/-- A request that GO takes and that fails a check of R593 is answered with that check's answer, whatever its own body would do; a
GO while BUSY or DONE is set is ignored with OVERRUN (R190). -/
def Obligations.MailboxChecks : Prop :=
  ∀ (s : State) (m : MbReq) (c : Instr) (f : MbForm),
    (c, f) ∈ [(Instr.version m, versionForm), (.resultQuery m, resultQueryForm (plain m)), (.manifestReq m, manifestForm), (.planSubmit m, planSubmitForm)
      , (.planCancel m, form 0x0011 true false 0 []), (.changeForce m, form 0x0012 true false 0 []), (.changeReport m, form 0x0013 true false 4 [])
      , (.enrol m, form 0x0018 true false 96 []), (.rotate m, form 0x0019 true false 196 []), (.ctxKill m, ctxKillForm), (.ctxDestroy m, ctxDestroyForm)
      , (.xlatInval m, xlatInvalForm), (.memStats m, memStatsForm), (.srndSeed m, srndSeedForm), (.schedSet m, schedSetForm), (.schedStat m, schedStatForm)
      , (.memClear m, memClearForm), (.queueDestroy m, queueDestroyForm), (.queueRebind none m, queueRebindForm), (.drvLoad m, drvLoadForm)
      , (.drvUnload m, drvUnloadForm), (.drvStat m, drvStatForm), (.remoteExport m, remoteExportForm), (.groupSet m, groupSetForm (plain m))
      , (.groupClear m, groupClearForm), (.secChallenge m, form 0x0060 true false 0 []), (.debugLock m, form 0x0062 true false 0 [])
      , (.attestLog m, attestLogForm)] → hostFn m.fn = true →
    (∀ a : Answer, (s.mbGo (plain m) f.op).2 = true → s.mbCheck f (plain m) = some a → Completes c s (fun t => t.answered m f.op a)) ∧
    ((s.mbGo (plain m) f.op).2 = false → ((s.mb m.fn).busy || (s.mb m.fn).done) = true → s.power.powerGood = true → s.power.thermStop = false →
      s.fnServed m.fn = true → (match m.fn with | .vf _ n => (s.stall? n).isSome | .pf0 _ => true | .rtp => false) = true →
      Completes c s (fun t => t.mb m.fn = { s.mb m.fn with overrun := true }))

## DIRECTIONS
Only the lines from the one containing "(.schedStat m, schedStatForm)" through the one containing "hostFn m.fn = true →" are to be retyped, both boundary lines included, with no other material.

## REPLY TO THE EXERCISE
      , (.xlatInval m, xlatInvalForm), (.memStats m, memStatsForm), (.srndSeed m, srndSeedForm), (.schedSet m, schedSetForm), (.schedStat m, schedStatForm)
      , (.memClear m, memClearForm), (.queueDestroy m, queueDestroyForm), (.queueRebind none m, queueRebindForm), (.drvLoad m, drvLoadForm)
      , (.drvUnload m, drvUnloadForm), (.drvStat m, drvStatForm), (.remoteExport m, remoteExportForm), (.groupSet m, groupSetForm (plain m))
      , (.groupClear m, groupClearForm), (.secChallenge m, form 0x0060 true false 0 []), (.debugLock m, form 0x0062 true false 0 [])
      , (.attestLog m, attestLogForm)] → hostFn m.fn = true →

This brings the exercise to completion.